Go through the data below and return each line where the string "handed" appears.

[[ EXERCISE MATERIAL open ]]

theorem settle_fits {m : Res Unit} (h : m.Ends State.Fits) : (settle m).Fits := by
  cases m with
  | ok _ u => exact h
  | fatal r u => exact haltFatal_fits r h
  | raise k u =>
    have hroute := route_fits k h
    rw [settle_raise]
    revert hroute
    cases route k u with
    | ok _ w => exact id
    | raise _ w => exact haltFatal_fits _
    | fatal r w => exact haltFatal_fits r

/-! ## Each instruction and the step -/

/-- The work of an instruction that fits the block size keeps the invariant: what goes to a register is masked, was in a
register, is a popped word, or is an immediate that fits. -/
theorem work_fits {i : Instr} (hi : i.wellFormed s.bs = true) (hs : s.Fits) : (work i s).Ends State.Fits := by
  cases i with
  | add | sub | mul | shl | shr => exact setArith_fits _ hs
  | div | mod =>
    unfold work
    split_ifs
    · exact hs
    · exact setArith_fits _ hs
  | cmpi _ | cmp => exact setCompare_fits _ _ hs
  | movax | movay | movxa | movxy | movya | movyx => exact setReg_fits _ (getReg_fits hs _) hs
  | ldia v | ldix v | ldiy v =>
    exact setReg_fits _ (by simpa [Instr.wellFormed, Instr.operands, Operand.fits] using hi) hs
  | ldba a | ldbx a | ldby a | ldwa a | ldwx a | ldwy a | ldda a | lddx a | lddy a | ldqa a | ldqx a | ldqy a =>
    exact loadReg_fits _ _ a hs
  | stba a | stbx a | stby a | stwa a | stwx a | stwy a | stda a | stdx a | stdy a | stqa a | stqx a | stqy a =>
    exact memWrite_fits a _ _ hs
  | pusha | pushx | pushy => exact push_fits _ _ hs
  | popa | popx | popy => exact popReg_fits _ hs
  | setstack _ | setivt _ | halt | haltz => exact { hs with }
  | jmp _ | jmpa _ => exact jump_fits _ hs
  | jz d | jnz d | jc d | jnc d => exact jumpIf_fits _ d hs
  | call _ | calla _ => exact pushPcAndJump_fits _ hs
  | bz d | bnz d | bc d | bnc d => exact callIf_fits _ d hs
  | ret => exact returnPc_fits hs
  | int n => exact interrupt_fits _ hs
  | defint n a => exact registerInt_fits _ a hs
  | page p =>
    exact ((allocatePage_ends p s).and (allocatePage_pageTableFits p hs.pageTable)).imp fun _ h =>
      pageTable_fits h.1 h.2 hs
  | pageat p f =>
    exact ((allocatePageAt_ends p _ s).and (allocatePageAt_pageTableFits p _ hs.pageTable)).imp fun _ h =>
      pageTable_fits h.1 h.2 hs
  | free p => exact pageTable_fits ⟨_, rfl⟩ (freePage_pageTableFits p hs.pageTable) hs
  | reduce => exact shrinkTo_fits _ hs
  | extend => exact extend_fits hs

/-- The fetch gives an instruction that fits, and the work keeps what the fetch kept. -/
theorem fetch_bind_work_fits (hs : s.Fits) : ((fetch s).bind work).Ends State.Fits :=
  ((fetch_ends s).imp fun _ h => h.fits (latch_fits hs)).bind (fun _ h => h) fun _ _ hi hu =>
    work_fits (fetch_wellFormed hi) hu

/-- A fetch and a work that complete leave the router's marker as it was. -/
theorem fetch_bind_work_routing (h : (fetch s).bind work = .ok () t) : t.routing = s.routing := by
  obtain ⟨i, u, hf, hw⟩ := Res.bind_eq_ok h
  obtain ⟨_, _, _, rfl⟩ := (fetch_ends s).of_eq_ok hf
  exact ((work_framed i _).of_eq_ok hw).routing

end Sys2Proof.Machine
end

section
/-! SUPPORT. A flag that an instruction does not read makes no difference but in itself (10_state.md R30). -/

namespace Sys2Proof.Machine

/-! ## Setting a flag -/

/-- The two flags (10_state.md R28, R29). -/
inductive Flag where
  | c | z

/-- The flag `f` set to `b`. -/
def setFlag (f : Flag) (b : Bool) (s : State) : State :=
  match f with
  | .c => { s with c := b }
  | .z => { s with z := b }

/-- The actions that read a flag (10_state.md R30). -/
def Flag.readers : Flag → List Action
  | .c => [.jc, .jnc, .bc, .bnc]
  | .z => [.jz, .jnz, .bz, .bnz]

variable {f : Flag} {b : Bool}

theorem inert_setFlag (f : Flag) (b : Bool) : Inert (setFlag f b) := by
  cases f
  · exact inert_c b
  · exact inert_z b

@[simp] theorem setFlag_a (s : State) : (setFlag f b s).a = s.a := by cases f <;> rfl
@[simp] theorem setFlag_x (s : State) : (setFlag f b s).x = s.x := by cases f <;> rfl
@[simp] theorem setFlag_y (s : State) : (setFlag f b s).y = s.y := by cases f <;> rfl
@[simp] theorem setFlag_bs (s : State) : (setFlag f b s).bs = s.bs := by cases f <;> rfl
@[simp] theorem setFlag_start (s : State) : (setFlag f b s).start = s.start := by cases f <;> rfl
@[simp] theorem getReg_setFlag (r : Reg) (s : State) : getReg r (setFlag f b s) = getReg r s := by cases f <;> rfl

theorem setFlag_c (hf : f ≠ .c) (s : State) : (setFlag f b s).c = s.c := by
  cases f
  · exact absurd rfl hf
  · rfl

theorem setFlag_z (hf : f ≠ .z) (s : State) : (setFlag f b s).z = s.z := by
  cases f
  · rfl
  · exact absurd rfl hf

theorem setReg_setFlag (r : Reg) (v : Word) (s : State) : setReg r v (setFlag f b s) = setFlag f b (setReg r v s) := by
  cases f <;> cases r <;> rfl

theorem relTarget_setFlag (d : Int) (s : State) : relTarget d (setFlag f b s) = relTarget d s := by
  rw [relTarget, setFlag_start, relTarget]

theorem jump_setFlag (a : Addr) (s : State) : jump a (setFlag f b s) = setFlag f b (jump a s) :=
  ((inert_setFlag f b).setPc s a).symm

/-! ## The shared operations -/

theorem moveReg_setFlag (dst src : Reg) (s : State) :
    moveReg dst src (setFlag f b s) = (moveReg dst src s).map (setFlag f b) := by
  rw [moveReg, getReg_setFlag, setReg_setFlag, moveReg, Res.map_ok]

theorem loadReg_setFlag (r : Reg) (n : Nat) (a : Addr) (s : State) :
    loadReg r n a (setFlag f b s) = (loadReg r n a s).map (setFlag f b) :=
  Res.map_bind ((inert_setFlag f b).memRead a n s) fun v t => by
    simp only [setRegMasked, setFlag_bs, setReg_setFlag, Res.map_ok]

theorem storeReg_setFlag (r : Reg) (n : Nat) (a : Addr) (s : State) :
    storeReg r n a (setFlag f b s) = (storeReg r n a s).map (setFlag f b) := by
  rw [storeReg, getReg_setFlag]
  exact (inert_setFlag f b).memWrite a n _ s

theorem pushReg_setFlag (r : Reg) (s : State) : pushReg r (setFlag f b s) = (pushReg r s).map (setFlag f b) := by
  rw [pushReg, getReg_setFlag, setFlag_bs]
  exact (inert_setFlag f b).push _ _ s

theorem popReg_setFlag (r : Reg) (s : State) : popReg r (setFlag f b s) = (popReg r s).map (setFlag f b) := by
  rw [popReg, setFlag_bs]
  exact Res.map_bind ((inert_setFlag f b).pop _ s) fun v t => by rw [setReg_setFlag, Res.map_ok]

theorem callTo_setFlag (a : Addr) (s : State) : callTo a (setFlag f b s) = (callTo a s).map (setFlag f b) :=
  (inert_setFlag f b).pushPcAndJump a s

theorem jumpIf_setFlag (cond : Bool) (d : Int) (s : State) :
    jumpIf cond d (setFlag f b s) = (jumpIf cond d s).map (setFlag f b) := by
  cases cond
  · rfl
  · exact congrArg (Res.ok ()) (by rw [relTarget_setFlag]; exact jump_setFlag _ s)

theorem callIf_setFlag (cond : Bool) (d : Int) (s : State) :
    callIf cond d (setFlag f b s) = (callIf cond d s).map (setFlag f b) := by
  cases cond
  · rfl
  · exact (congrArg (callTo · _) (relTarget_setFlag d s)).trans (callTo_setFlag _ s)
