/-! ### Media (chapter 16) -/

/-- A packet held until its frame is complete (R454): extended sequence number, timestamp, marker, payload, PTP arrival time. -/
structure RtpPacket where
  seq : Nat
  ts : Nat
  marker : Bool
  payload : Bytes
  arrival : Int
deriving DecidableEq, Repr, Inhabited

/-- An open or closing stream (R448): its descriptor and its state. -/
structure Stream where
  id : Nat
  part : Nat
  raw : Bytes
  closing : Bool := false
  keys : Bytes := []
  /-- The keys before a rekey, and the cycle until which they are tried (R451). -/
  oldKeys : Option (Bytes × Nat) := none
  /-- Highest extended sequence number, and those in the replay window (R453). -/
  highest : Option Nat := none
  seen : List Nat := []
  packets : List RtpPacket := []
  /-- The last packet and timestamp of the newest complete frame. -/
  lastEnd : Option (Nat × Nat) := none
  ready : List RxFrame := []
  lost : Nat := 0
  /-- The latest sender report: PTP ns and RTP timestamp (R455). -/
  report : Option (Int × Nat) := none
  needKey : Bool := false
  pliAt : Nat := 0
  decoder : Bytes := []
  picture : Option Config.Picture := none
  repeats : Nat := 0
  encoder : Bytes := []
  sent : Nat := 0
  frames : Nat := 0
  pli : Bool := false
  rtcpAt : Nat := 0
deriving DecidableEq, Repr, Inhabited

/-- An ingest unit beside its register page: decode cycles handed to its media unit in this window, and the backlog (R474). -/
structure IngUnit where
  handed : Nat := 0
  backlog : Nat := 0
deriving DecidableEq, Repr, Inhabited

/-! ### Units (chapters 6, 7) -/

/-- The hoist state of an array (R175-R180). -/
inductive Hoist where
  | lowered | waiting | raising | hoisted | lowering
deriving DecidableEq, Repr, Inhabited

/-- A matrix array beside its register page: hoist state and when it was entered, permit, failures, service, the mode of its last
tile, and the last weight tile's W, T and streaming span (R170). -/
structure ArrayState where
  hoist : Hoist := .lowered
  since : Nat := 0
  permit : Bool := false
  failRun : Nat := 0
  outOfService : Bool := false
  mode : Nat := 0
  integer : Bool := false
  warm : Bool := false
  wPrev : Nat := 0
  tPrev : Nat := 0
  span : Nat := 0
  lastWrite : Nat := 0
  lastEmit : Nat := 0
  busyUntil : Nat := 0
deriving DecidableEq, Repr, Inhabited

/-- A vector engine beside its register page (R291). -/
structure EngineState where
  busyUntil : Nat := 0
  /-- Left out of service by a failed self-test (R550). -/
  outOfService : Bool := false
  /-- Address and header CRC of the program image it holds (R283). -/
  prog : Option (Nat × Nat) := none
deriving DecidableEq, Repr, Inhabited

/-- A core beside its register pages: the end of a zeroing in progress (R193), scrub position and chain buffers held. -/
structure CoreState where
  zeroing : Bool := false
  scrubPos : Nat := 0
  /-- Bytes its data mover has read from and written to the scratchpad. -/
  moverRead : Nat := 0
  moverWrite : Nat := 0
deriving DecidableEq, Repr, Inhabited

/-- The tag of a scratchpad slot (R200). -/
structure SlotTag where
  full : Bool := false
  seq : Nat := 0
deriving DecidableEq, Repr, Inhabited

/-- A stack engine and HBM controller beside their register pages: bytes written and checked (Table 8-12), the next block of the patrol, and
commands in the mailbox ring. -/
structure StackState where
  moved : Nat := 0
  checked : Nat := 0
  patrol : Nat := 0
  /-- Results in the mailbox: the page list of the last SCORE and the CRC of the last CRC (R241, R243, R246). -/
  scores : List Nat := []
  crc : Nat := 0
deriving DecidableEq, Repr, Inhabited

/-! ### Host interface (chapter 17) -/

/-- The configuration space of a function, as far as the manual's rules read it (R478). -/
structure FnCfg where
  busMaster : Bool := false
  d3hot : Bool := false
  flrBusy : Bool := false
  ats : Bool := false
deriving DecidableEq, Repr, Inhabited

[[ EXERCISE MATERIAL closed ]]

(RESPONSE TO THIS EXERCISE)
/-- An ingest unit beside its register page: decode cycles handed to its media unit in this window, and the backlog (R474). -/
  handed : Nat := 0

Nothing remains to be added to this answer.